Der entscheidende Schritt (gegenüber Deutschland) ist, dass der Krankenhausarzt die Rezepte ausfüllen und die ambulante Therapie bestimmen darf.
Ob er das per mail oder Papier macht, ist zunächst mal egal - in Deutschland müssen geschätzte 50% der empfohlenen Medikation abgeändert werden, weil die Kliniker keine Ahnung von den ambulanten Bedingungen (und den Regressfallen) haben.

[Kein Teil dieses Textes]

-- ==== Sys2Proof/Machine/State.lean ====
section
/-!
DEFINITION. The complete state of one machine instance, as plain data (R10), the state after reset, and
the reasons a step can stop.
-/

namespace Sys2Proof.Machine

/-- R15, R16: the run status, an enumerated type of exactly three constructors. -/
inductive Status where
  | running
  | waitingForInput
  | halted
deriving DecidableEq, Repr

/-- R30: memory, as the list of the cells that do not hold 0, by rising address (see `Memory.wf`).
A cell holds a whole integer, not a byte (R35; DESIGN CHOICE of the form, log entry 1). -/
abbrev Memory := List (Nat × Int)

/-- The canonical form: addresses strictly rising, and no listed cell holds 0, which is what an unlisted
cell reads as (R31). Equal memories are then equal lists (R24). -/
abbrev Memory.wf (m : Memory) : Prop :=
  m.Pairwise (fun c d => c.1 < d.1) ∧ ∀ c ∈ m, c.2 ≠ 0

/-- R10: the nine items of state; nothing else is state. -/
structure State where
  /-- R20, R30: the one address space. -/
  mem : Memory
  /-- R12: the instruction pointer. -/
  ip : Nat
  /-- R14: the relative base. -/
  rb : Int
  /-- R15: the run status. -/
  status : Status
  /-- R17: suspend on missing input, fixed at Construct. -/
  suspendEn : Bool
  /-- R18: the fault latch. -/
  fault : Option Cause
  /-- R21: the input queue, head first. -/
  inq : List Int
  /-- R22: every output of the instance, oldest first. -/
  out : List Int
  /-- R22: the length of `out` when the current or last run call began. -/
  outMark : Nat
deriving DecidableEq, Repr

/-- R25, R160: the machine right after reset, with no program loaded. The spec gives `suspend_en` no reset
value of its own (R17); `true` is the model's (DESIGN CHOICE, log entry 4). -/
def State.reset : State :=
  { mem := []
    ip := 0
    rb := 0
    status := .running
    suspendEn := true
    fault := none
    inq := []
    out := []
    outMark := 0 }

/-- Why no step exists (R71). The five causes of R131 are not here: a step that raises one completes by
setting the fault latch (R136). -/
inductive Fault where
  /-- Raised by `step` when the status is Halted: "Halted is terminal" (R15, R71). Safe: the machine stops
  where the spec says that no step exists. -/
  | stepAfterHalt
  /-- Raised by `step` when the fault latch holds a cause: "the machine does not recover" (R71, R137).
  Safe: the machine stops where the spec says that no step exists. -/
  | stepAfterFault
deriving DecidableEq, Repr

/-- Instructions without a meaning. -/
inductive Refusal where
  /-- Raised by an arm of `exec` for an instruction the model gives no meaning. No arm does. Safe. -/
  | notModelled (mnemonic : String)
deriving DecidableEq, Repr

end Sys2Proof.Machine
end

Für die oben beschriebenen Situationen scheint mir das eRezept nur dann Vorteile zu bieten, wenn die Medikamente noch extra zubereitet oder bestellt werden müssen. Das ist in Deutschland eher selten nötig - hier könnte der Patient mit einem Papierrezept ohne Probleme die von ihm gewünschte Apotheke ansteuern.
Fazit: ein eRezept ist in Deutschland keine Verbesserung, sondern nur eine zusätzliche Fehlerquelle. Neu und teuer ist nicht automatisch besser.
Avatar #93878
stapff
am Donnerstag, 7. Juni 2012, 21:05

Und dann kommt ja noch dazu...

...dass die meisten Medikamente in US Apotheken noch speziell für den Patienten in Döschen abgefüllt werden, was Wartezeit oder einen zweiten Besuch in der Apotheke erfordert (zum Abholen). In diesem antiquierten Prozess ist das elektronische Rezept ein kaum wahrnehmbarer Fortschritt. Es ist ja eigentlich fast nichts anderes als praktisch eine e-Mail vom Krankenhaus an eine spezifische Apotheke.
Alles ist heute online möglich, Überweisungen, Aktien kaufen, zum Flug einchecken, Geldabheben mit Chipkarte an jeder Strassenecke - nur das Gesundsheitswesen ist eben ein paar Jahrzehnte hinter dem technisch möglichen. In USA und in Deutschland!